_TASK DESCRIPTION_: Using the records that follow, copy every line containing the word "refl".

_SUPPLIED DATA_:
theorem LoopFrame.link {s t : State} (h : LoopFrame s t) : LinkFrame s t := by
  rw [LoopFrame] at h; rw [LinkFrame, h]

theorem LinkFrame.pending {s t : State} (h : LinkFrame s t) : t.pending = s.pending := by rw [LinkFrame] at h; rw [h]
theorem LinkFrame.lineIn {s t : State} (h : LinkFrame s t) : t.lineIn = s.lineIn := by rw [LinkFrame] at h; rw [h]
theorem LinkFrame.supply {s t : State} (h : LinkFrame s t) : t.supply = s.supply := by rw [LinkFrame] at h; rw [h]
theorem LinkFrame.decoder {s t : State} (h : LinkFrame s t) : t.decoder = s.decoder := by rw [LinkFrame] at h; rw [h]
theorem LinkFrame.time {s t : State} (h : LinkFrame s t) : t.time = s.time := by rw [LinkFrame] at h; rw [h]
theorem LinkFrame.clocks {s t : State} (h : LinkFrame s t) : t.clocks = s.clocks := by rw [LinkFrame] at h; rw [h]
theorem LinkFrame.points {s t : State} (h : LinkFrame s t) : t.points = s.points := by rw [LinkFrame] at h; rw [h]
theorem LinkFrame.tariff {s t : State} (h : LinkFrame s t) : t.tariff = s.tariff := by rw [LinkFrame] at h; rw [h]
theorem LinkFrame.close {s t : State} (h : LinkFrame s t) : t.close = s.close := by rw [LinkFrame] at h; rw [h]
theorem LinkFrame.history {s t : State} (h : LinkFrame s t) : t.history = s.history := by rw [LinkFrame] at h; rw [h]

/-! ## Arguments in range -/

theorem finOf_val {n v : Nat} {i : Fin n} (h : finOf n v = some i) : i.val = v := by
  unfold finOf at h
  split at h <;> cases h
  rfl

/-- A record SET POINT takes is in range (R1, R12). -/
theorem parseConfig_range {os : List Byte} {c : PointConfig} (h : parseConfig os = some c) :
    (50 ≤ c.warnPercent ∧ c.warnPercent ≤ 99) ∧ (1 ≤ c.lossLimit ∧ c.lossLimit ≤ 15) ∧ 1 ≤ c.plausibility ∧
      c.plausibility ≤ max32 ∧ c.contract ≤ max32 := by
  have hf : ∀ (k : Nat) (os : List Byte), field os k 4 ≤ max32 := by
    intro k os
    have key : ∀ (l : List Byte) (n a : Nat), l.length ≤ n →
        l.foldl (fun a o => a * 256 + o.toNat) a < (a + 1) * 256 ^ n := by
      intro l
      induction l with
      | nil => intro n a _; simpa using Nat.lt_of_lt_of_le (Nat.lt_succ_self a) (Nat.le_mul_of_pos_right _ (by positivity))
      | cons o l ih =>
        intro n a hl
        cases n with
        | zero => simp at hl
        | succ n =>
          have h1 := ih n (a * 256 + o.toNat) (by simpa using hl)
          have h2 : (a * 256 + o.toNat + 1) * 256 ^ n ≤ (a + 1) * 256 ^ (n + 1) := by
            rw [Nat.pow_succ, Nat.mul_comm (256 ^ n) 256, ← Nat.mul_assoc]
            exact Nat.mul_le_mul_right _ (by have := o.isLt; omega)
          exact Nat.lt_of_lt_of_le h1 h2
    have := key ((os.drop k).take 4) 4 0 (by simp)
    simp only [field, beNat, max32]
    omega
  simp only [parseConfig, ensure, Option.bind_eq_bind, Option.bind_eq_some_iff, Option.pure_def] at h
  obtain ⟨_, _, _, _, _, _, _, _, _, he, hc⟩ := h
  cases hc
  split at he <;> cases he
  rename_i hb
  simp only [Bool.and_eq_true, decide_eq_true_eq] at hb
  exact ⟨hb.1.1.1, hb.1.1.2, hb.1.2, hf 9 os, hf 3 os⟩

/-- The settings SET CLOCK takes are valid (R55, R56, R57). -/
theorem parseClock_range {os : List Byte} {a : ClockArgs} (h : parseClock os = some a) :
    validTiming a.length a.window = true ∧ a.holdLength ≤ 15 := by
  simp only [parseClock, ensure, Option.bind_eq_bind, Option.bind_eq_some_iff, Option.pure_def] at h
  obtain ⟨_, _, _, _, _, he, hc⟩ := h
  cases hc
  split at he <;> cases he
  rename_i hb
  simpa using hb
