/-- A close in flight is complete after a warm start's completion: the points of pending clocks that were still in it
have closed (R106, R110). -/
theorem State.warmClose_metered (h : s.MeteredUnsupplied) (hsub : s.AllPoints (fun p => p.sub = none))
    (stamp : Option CalTime) :
    (s.warmClose stamp).MeteredUnsupplied ∧ (s.warmClose stamp).AllPoints (fun p => p.sub = none) := by
  have htiming := (SettingsKept.warmClose s stamp).timing
  unfold State.warmClose at htiming ⊢
  cases hn : s.close.inFlight with
  | none => exact ⟨h, hsub⟩
  | some n =>
    rw [hn] at htiming
    dsimp only at htiming ⊢
    have hfrom : State.PointsFrom (fun p q => RingKept p q ∧ q.sub = p.sub ∧ q.period =
        if (∃ k : Fin 4, p.config.clock = some k ∧ hasFlag s.close.pendingSet k.val = true) ∧ p.period = n
        then n + 1 else p.period) s ((s.settlePending n stamp).completeClose n) := by
      refine .map (fun i => by rw [State.completeClose_points, State.settlePending_points]) fun p => ?_
      by_cases hk : ∃ k : Fin 4, p.config.clock = some k ∧ hasFlag s.close.pendingSet k.val = true
      · rw [if_pos hk]; simp only [hk, true_and]; exact s.sharedPoint_kept p n
      · simp [hk, RingKept.refl]
    have hall : ((s.settlePending n stamp).completeClose n).AllPoints (fun p => p.sub = none) :=
      hsub.carry hfrom fun p q hp hpq => hpq.2.1.trans hp
    refine ⟨⟨h.holds.carry hfrom fun p q hp hpq => hp.kept htiming hpq.1, fun i q hq hs => ?_, ?_⟩, hall⟩
    · rw [hall i q hq] at hs; exact nomatch hs
    · refine ⟨fun _ => ⟨by rw [State.completeClose_close], fun i q hq => ?_⟩, fun m hm => ?_⟩
      · obtain ⟨p, hp, -, -, hperiod⟩ := hfrom i q hq
        rw [State.completeClose_close, hperiod]
        rcases (h.periods.2 n hn).2.2.2 i p hp with hnext | ⟨hthis, hk⟩
        · split
          · rfl
          · exact hnext
        · rw [if_pos ⟨hk, hthis⟩]
      · rw [State.completeClose_close] at hm; exact nomatch hm

/-- A warm start keeps the invariants, from a part with supply or without (R11, R186). -/
theorem State.MeteredUnsupplied.warmStart (h : s.MeteredUnsupplied) : s.warmStart.Metered := by
  obtain ⟨hblocks, hnosub⟩ := State.warmBlocks_metered h
  obtain ⟨hclosed, hsub⟩ := State.warmClose_metered hblocks hnosub s.time.calendar
  have hm := s.warmStart_meter
  have htime := s.warmStart_settings.2.2.2
  generalize s.warmBlocks.warmClose s.time.calendar = w at *
  have hnone : s.warmStart.time.calendar = none := by rw [htime]; rfl
  generalize s.warmStart = v at *
  have hvsub : v.AllPoints (fun p => p.sub = none) := hsub.same hm.points
  refine ⟨?_, fun i p hp => ?_, ?_⟩
  · rw [hm.clocks]; exact hclosed.holds.same hm.points
  · rw [SubAt, hvsub i p hp, hnone]
    exact ⟨fun e => (nomatch e), fun _ => ⟨fun e => (nomatch e), fun e => nomatch e.1⟩⟩
  · rw [State.PeriodsConsistent, hm.points, hm.clocks, hm.close]; exact hclosed.periods

/-- One point's close in a completion (R98, R110). -/
theorem State.MeteredUnsupplied.closePoint (h : s.MeteredUnsupplied) {n : BitVec 16} (hn : s.close.inFlight = some n)
    {i : Fin 32} {p : Point} (hp : s.points[i] = some p) (stamp : Option CalTime) :
    (s.closePoint i p n stamp true).MeteredUnsupplied := by
  obtain ⟨hring, hsub, hperiod⟩ := s.settledPoint_kept p n
  obtain ⟨hper, hpend, hidle⟩ := s.periodsConsistent_iff.1 h.periods
  refine ⟨State.AllPoints.setPoint (h.holds.same rfl) i _ ((h.holds i p hp).kept (.refl _) hring),
    State.AllPoints.setPoint (h.subs.same rfl) i _ fun hs => ?_,
    (State.periodsConsistent_iff _).2 ⟨State.AllPoints.setPoint (hper.same rfl) i _ ?_, hpend, hidle⟩⟩
  · rw [hsub] at hs
    exact (OnEnabled.congr (.refl s.clocks) hring.clock).2 (h.subs i p hp hs)
  · rw [PeriodAt, hperiod]
    refine ⟨fun e => ?_, fun m hm => .inl ?_⟩
    · rw [hn] at e; exact nomatch e
    · rw [hn] at hm; cases hm; rfl

/-- A pending clock's leaving of the pending set, none of its points being due any more (R96, R110). -/
theorem State.MeteredUnsupplied.leaveClose (h : s.MeteredUnsupplied) {n : BitVec 16} (hn : s.close.inFlight = some n)
    {k : Fin 4} (hdone : ∀ (i : Fin 32) (p : Point), s.points[i] = some p → p.dueAt k n = false) :
    ((s.leaveClose k).completeIfEmpty n).MeteredUnsupplied := by
  have hc := State.closingAt_of_inFlight h.periods hn
  have hfrom : State.PointsFrom MeterKept s ((s.leaveClose k).completeIfEmpty n) := by
    refine .map (fun i => by rw [State.completeIfEmpty_points, State.leaveClose_points]) fun p => ?_
    split
    · exact p.noContribution_kept
    · exact .refl p
  have htiming := ((SettingsKept.leaveClose s k).trans (.completeIfEmpty _ n)).timing
  have hleft := (SettingsKept.leaveClose s k).timing
  refine ⟨h.holds.carry hfrom fun p q hp hpq => hp.kept htiming hpq.1, h.subs.carry hfrom fun p q hp hpq hq => ?_,
    State.ClosingAt.completeIfEmpty ⟨hn, hc.device, fun j hj => ?_, fun i q hq => ?_⟩⟩
  · rw [hpq.2.1] at hq
    exact (OnEnabled.congr htiming hpq.1.clock).2 (hp hq)
  · rw [State.leaveClose_close, hasFlag_dropFlag, Bool.and_eq_true] at hj
    rw [(hleft j).1]; exact hc.enabled j hj.1
  · have hq' : ((s.leaveClose k).completeIfEmpty n).points[i] = some q := by
      rw [State.completeIfEmpty_points]; exact hq
    obtain ⟨p, hp, hring, -, hperiod⟩ := hfrom i q hq'
    beta_reduce
    rw [hperiod, hring.clock, State.leaveClose_close]
    refine (hc.points i p hp).imp_right fun ⟨h1, j, hj, hjp⟩ => ⟨h1, j, hj, ?_⟩
    have hjk : ¬ k.val = j.val := by
      intro e
      obtain rfl : k = j := Fin.ext e
      have := hdone i p hp
      simp [Point.dueAt, Point.onClock, hj, h1] at this
    rw [hasFlag_dropFlag, hjp, decide_eq_false hjk]; rfl

/-- What a broken start leaves meets the invariants of an unsupplied part (R183). -/
theorem State.MeteredUnsupplied.partClosed (h : s.MeteredUnsupplied) (b : StartBreak) :
    (s.partClosed b).MeteredUnsupplied := by
  have hblocks : (s.partBlocks b).MeteredUnsupplied := by
    refine h.carry (fun i q hq => ?_) (fun k => ?_) rfl
    · rw [show (s.partBlocks b).points[i] = _ from s.warmPointsIn_points b.points i, Option.map_eq_some_iff] at hq
      obtain ⟨p, hp, rfl⟩ := hq
      refine ⟨p, hp, fun hp => ?_⟩
      split
      · obtain ⟨hring, hsub, hperiod⟩ := s.restartedPoint_kept p
        exact ⟨hring, by rw [hsub, s.cutPoint_sub hp]; exact (fun e => nomatch e), hperiod⟩
      · exact ⟨.refl p, id, rfl⟩
    · have e := (s.warmPointsIn b.points).warmClocksIn_clocks b.clocks k
      rw [show (s.partBlocks b).clocks[k] = _ from e]
      split <;> exact ⟨rfl, fun _ => rfl⟩
  unfold State.partClosed
  split
  · cases hn : (s.partBlocks b).close.inFlight with
    | none => rw [State.warmCloseFirst, hn]; exact hblocks
    | some n =>
      exact State.warmCloseFirst_keeps (R := State.MeteredUnsupplied) (closing := n)
        (fun t i p k ht hf _ hp _ => ht.closePoint hf hp _)
        (fun t k ht hf _ hdone => ht.leaveClose hf hdone) _ _ hblocks (by simp [hn])
  · exact hblocks

theorem State.MeteredUnsupplied.same (h : s.MeteredUnsupplied) (hpoints : t.points = s.points)
    (hclocks : t.clocks = s.clocks) (hclose : t.close = s.close) : t.MeteredUnsupplied :=
  h.carry (.same hpoints fun p _ => ⟨.refl p, id, rfl⟩) (hclocks ▸ .refl _) hclose

theorem State.coldDomain_metered (s : State) (v r : Bool) : (s.coldDomain v r).Metered := by
  have hnone : ∀ (A : Point → Prop), (s.coldDomain v r).AllPoints A := fun A i p hp => by
    have e : (s.coldDomain v r).points[i] = none := by simp [State.coldDomain, State.reset]
    rw [e] at hp; exact nomatch hp
  exact ⟨hnone _, hnone _, fun _ => ⟨rfl, hnone _⟩, fun n hn => nomatch hn⟩

/-! ## Turns and steps -/

theorem State.live_vdd (h : s.live = true) : s.supply.vdd = true := by
  rw [State.live, Bool.and_eq_true] at h; exact h.1

/-- Every turn keeps the invariants. -/
theorem Turn.metered (h : Turn s t) (hs : s.Metered) : t.Metered := by
  cases h
  case still => exact hs
  case reading i p d hp => exact hs.keepPoint hp (p.takeReading_kept d)
  case mark order c hl _ => exact hs.takeTime (State.live_vdd hl) order c
  case invalidMark => exact hs.same rfl rfl rfl rfl rfl
  case advance order c hl _ hc => exact hs.selfAdvance (State.live_vdd hl) order hc
  case configure i c _ _ _ _ => exact hs.configure i c
  case reconfigure i p c _ _ hp hb _ => exact hs.reconfigure hp hb c
  case remove i _ _ _ _ => exact hs.dropPoint i
  case hold i p hp => exact hs.hold hp
  case release i p hp => exact hs.release hp
  case clock a _ _ _ hfree => exact hs.applyClock hfree
  case load => exact hs.same rfl rfl rfl rfl rfl
  case activate => exact hs.same rfl rfl rfl rfl rfl
  case close hl hf => exact hs.startClose (State.live_vdd hl) hf
  case clearStatus i p hp => exact hs.keepPoint hp ⟨.of_eq rfl rfl rfl rfl rfl, rfl, rfl⟩
  case clearBits set =>
    refine hs.kept (fun i q hq => ?_) (.refl _) rfl rfl rfl
    have e : (s.clearPoints set).points[i] =
        if hasFlag set i.val then s.points[i].map (fun p => { p with attention := false }) else s.points[i] := by
      simp [State.clearPoints]
    rw [e] at hq
    split at hq
    · obtain ⟨p, hp, rfl⟩ := Option.map_eq_some_iff.1 hq
      exact ⟨p, hp, .of_eq rfl rfl rfl rfl rfl, rfl, rfl⟩
    · exact ⟨q, hq, .refl q⟩
  case decoder => exact hs.same rfl rfl rfl rfl rfl
  case pins p hp => exact hs.same rfl rfl hp rfl rfl
  case warm p _ => exact State.MeteredUnsupplied.warmStart (hs.weaken.same rfl rfl rfl)
  case broken p b =>
    have hpart := State.MeteredUnsupplied.partClosed
      (s := { s with supply := p }) (hs.weaken.same rfl rfl rfl) b
    have hl := LoopFrame.warmStartPart { s with supply := p } b
    generalize State.warmStartPart { s with supply := p } b = w at *
    exact State.MeteredUnsupplied.metered (hpart.same hl.points hl.clocks hl.close) rfl
  case loss => exact State.MeteredUnsupplied.metered (hs.weaken.same rfl rfl rfl) rfl
  case cold v r _ => exact s.coldDomain_metered v r

theorem LinkFrame.metered (h : LinkFrame s t) (hs : s.Metered) : t.Metered :=
  hs.same h.points h.clocks (by rw [h.supply]) (by rw [h.time]) h.close

theorem step_metered (h : step s = .next t) (hs : s.Metered) : t.Metered := by
  obtain ⟨pending, line, u, v, hbefore, hturn, hafter⟩ := step_moved h
  exact hafter.metered (hturn.metered (hbefore.metered (hs.same rfl rfl rfl rfl rfl)))

end Sys2Proof.Machine

namespace Sys2Proof.Proofs

open Sys2Proof.Machine

/-- Settles O56: the three invariants are kept together by every turn of the part (`Turn.metered`), and a step is at
most one turn between two moves of the loop, which touch none of them. -/
theorem stepKeepsHoldsSubIntervalsAndPeriods : Obligations.StepKeepsHoldsSubIntervalsAndPeriods := by
  intro s t hholds hsubs hperiods hstep
  obtain ⟨h1, h2, h3⟩ := step_metered hstep ⟨hholds, hsubs, hperiods⟩
  exact ⟨h1, h2, h3⟩

end Sys2Proof.Proofs
end

section
/-! PROOF. What the octets of a request's arguments say, and how a request that the part takes is answered: the layer
under the statements about requests (R146, R163, R165, R172, R173, R190, R192). -/

namespace Sys2Proof.Machine

open Sys2Proof.Statements

/-! ## Single octets -/

theorem oct_toNat_of_lt {v : Nat} (h : v < 256) : (oct v).toNat = v := by
  simpa [oct] using h

@[simp] theorem finOf_self {n : Nat} (i : Fin n) : finOf n i.val = some i := by simp [finOf]

theorem finOf_eq_none {n v : Nat} : finOf n v = none ↔ n ≤ v := by simp [finOf]

theorem finOf_isSome {n v : Nat} : (finOf n v).isSome ↔ v < n := by unfold finOf; split <;> simp [*]

@[simp] theorem octetAt_cons_zero (o : Byte) (os : List Byte) : octetAt (o :: os) 0 = o := rfl

/-- The octet of an index names it. -/
theorem finOf_oct {n : Nat} (hn : n ≤ 256) (i : Fin n) : finOf n (oct i.val).toNat = some i := by
  rw [oct_toNat_of_lt (by omega), finOf_self]

theorem finOrNone_noneOctet {n : Nat} (hn : n ≤ 255) (c : Option (Fin n)) : finOrNone n (noneOctet c) = some c := by
  cases c with
  | none => rfl
  | some i =>
    have hi : oct i.val ≠ 0xFF := fun e => by
      have : (oct i.val).toNat = 255 := by rw [e]; rfl
      rw [oct_toNat_of_lt (by omega)] at this
      omega
    rw [noneOctet, finOrNone, if_neg hi, finOf_oct (by omega)]; rfl

theorem noneOctet_of_finOrNone {n : Nat} {o : Byte} {c : Option (Fin n)} (h : finOrNone n o = some c) :
    noneOctet c = o := by
  unfold finOrNone at h
  split at h
  next ho => cases h; exact ho.symm
  next =>
    obtain ⟨i, hi, rfl⟩ := Option.map_eq_some_iff.1 h
    rw [noneOctet, finOf_val hi, oct_toNat]

theorem finOrNone_isSome {n : Nat} (o : Byte) :
    (finOrNone n o).isSome ↔ o.toNat < n ∨ o.toNat = 255 := by
  unfold finOrNone finOf
  split
  next ho => simp [ho]
  next ho =>
    have : o.toNat ≠ 255 := fun e => ho (BitVec.eq_of_toNat_eq e)
    split <;> simp <;> omega

@[simp] theorem boolOf_octBool (b : Bool) : boolOf (octBool b) = some b := by cases b <;> rfl

theorem octBool_of_boolOf {o : Byte} {b : Bool} (h : boolOf o = some b) : octBool b = o := by
  unfold boolOf at h
  split at h
  next ho => cases h; exact ho.symm
  next => split at h <;> cases h; exact Eq.symm ‹_›

theorem boolOf_isSome {o : Byte} : (boolOf o).isSome ↔ o.toNat ≤ 1 := by
  unfold boolOf
  split
  next h => simp [h]
  next h0 =>
    split
    next h => simp [h]
    next h1 =>
      have : o.toNat ≠ 0 := fun e => h0 (BitVec.eq_of_toNat_eq e)
      have : o.toNat ≠ 1 := fun e => h1 (BitVec.eq_of_toNat_eq e)
      simp only [Option.isSome_none, Bool.false_eq_true, false_iff]
      omega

_RESPONSE BELOW_:
      · simp [hk, RingKept.refl]
  refine ⟨State.AllPoints.setPoint (h.holds.same rfl) i _ ((h.holds i p hp).kept (.refl _) hring),
    exact (OnEnabled.congr (.refl s.clocks) hring.clock).2 (h.subs i p hp hs)
    · exact .refl p
      · exact ⟨.refl p, id, rfl⟩
  h.carry (.same hpoints fun p _ => ⟨.refl p, id, rfl⟩) (hclocks ▸ .refl _) hclose
    refine hs.kept (fun i q hq => ?_) (.refl _) rfl rfl rfl
    · exact ⟨q, hq, .refl q⟩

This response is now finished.